◆ Goal of the exercise
With the string "Machine" as the filter, copy each matching line from the records.

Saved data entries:
---
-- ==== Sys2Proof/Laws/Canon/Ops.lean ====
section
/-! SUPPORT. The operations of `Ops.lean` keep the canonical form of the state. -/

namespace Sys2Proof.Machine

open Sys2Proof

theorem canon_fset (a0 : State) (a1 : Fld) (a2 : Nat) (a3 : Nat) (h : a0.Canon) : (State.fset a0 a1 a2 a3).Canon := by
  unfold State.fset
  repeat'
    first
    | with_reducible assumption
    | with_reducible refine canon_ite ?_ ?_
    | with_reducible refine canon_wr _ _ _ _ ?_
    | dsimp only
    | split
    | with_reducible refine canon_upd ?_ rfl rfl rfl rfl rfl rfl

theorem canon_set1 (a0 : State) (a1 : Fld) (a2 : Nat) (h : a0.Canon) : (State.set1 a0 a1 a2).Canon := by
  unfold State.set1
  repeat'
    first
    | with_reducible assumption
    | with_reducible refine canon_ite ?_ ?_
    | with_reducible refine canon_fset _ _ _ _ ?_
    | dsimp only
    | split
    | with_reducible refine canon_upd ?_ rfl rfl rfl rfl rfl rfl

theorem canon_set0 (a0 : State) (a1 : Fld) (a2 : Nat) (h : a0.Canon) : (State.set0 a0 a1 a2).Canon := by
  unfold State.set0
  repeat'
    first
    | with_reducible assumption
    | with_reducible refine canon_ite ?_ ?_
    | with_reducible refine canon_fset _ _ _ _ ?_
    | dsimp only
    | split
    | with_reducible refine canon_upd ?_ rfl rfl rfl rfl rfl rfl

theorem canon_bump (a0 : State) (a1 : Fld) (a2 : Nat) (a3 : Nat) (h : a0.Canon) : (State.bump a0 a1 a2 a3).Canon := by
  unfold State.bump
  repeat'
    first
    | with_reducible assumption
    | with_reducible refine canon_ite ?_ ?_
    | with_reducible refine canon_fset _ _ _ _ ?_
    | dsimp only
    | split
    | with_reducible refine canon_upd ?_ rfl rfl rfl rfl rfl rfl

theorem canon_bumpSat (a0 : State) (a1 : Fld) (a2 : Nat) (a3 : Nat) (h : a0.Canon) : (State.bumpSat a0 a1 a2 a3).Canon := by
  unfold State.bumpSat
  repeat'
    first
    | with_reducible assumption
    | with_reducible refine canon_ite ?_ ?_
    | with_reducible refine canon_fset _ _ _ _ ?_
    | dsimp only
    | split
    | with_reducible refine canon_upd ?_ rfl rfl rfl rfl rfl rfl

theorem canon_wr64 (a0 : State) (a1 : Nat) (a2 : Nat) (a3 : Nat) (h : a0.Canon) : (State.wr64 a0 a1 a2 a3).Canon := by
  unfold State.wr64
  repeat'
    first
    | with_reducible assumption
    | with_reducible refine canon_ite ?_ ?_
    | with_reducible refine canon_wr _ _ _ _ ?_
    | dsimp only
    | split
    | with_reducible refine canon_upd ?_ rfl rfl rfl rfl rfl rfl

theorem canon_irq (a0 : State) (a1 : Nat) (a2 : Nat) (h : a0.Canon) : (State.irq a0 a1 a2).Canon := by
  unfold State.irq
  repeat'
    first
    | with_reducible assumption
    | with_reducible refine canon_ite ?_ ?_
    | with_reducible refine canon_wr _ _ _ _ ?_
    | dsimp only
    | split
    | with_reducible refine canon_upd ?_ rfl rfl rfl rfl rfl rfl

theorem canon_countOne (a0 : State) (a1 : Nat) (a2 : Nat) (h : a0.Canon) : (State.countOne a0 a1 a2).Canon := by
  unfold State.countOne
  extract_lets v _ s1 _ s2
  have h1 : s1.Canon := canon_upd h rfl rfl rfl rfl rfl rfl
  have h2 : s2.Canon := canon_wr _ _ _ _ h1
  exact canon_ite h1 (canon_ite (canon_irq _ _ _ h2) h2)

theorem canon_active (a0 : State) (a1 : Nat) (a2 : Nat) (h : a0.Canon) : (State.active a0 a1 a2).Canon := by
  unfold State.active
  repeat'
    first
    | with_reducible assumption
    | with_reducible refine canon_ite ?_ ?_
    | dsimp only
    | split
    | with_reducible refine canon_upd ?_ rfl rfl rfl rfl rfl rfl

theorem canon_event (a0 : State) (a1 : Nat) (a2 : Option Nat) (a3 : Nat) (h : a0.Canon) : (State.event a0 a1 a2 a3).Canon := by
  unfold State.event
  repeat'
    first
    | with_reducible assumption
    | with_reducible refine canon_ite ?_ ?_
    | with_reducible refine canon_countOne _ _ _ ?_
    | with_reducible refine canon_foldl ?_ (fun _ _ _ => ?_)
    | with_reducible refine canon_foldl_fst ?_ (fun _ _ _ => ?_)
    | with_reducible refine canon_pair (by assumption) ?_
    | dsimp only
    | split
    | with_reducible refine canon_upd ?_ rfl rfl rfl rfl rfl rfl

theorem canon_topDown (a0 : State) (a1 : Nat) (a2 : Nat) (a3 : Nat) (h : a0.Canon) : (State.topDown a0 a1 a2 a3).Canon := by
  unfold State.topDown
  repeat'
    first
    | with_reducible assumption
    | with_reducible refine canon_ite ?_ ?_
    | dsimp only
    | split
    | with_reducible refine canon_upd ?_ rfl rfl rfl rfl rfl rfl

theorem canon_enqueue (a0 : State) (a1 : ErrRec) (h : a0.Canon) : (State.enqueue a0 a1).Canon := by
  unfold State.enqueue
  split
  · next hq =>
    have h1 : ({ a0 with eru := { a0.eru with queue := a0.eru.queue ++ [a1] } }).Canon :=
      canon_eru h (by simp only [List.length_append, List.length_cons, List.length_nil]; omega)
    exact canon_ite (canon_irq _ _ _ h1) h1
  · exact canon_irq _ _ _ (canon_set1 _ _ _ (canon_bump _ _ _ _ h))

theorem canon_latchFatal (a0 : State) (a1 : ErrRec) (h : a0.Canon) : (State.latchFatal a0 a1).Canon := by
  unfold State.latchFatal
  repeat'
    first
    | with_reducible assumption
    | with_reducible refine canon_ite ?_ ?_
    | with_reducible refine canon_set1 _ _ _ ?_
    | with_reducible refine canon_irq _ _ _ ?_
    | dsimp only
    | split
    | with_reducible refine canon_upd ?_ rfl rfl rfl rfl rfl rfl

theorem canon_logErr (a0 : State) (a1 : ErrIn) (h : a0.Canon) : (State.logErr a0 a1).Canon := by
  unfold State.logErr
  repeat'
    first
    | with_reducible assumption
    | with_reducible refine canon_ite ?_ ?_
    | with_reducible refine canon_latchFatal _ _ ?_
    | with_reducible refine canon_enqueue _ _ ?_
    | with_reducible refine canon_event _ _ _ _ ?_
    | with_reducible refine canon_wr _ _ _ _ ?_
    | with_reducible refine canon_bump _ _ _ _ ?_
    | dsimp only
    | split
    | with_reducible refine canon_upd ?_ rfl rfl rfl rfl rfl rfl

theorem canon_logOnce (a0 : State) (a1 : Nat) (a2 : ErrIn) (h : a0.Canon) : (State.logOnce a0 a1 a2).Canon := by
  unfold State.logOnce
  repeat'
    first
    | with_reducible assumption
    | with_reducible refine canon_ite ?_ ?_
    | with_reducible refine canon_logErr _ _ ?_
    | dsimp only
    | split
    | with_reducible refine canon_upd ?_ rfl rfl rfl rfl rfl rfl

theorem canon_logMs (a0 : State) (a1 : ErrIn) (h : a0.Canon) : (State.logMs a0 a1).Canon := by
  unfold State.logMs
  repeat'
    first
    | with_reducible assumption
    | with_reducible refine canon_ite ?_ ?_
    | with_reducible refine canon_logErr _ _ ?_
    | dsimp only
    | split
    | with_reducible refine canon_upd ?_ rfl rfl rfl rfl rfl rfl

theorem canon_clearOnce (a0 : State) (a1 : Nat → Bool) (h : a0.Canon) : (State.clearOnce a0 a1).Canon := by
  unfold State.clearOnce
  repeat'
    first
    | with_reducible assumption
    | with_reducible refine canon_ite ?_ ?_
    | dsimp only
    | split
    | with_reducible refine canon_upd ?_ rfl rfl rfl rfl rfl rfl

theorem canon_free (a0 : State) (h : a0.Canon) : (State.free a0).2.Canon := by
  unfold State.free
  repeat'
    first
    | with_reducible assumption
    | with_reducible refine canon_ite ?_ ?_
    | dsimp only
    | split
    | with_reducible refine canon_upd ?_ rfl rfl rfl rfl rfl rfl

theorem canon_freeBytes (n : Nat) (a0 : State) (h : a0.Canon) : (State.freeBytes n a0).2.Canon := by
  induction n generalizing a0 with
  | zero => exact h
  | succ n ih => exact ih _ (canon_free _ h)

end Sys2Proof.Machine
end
---
◆ Answer for this exercise
namespace Sys2Proof.Machine
end Sys2Proof.Machine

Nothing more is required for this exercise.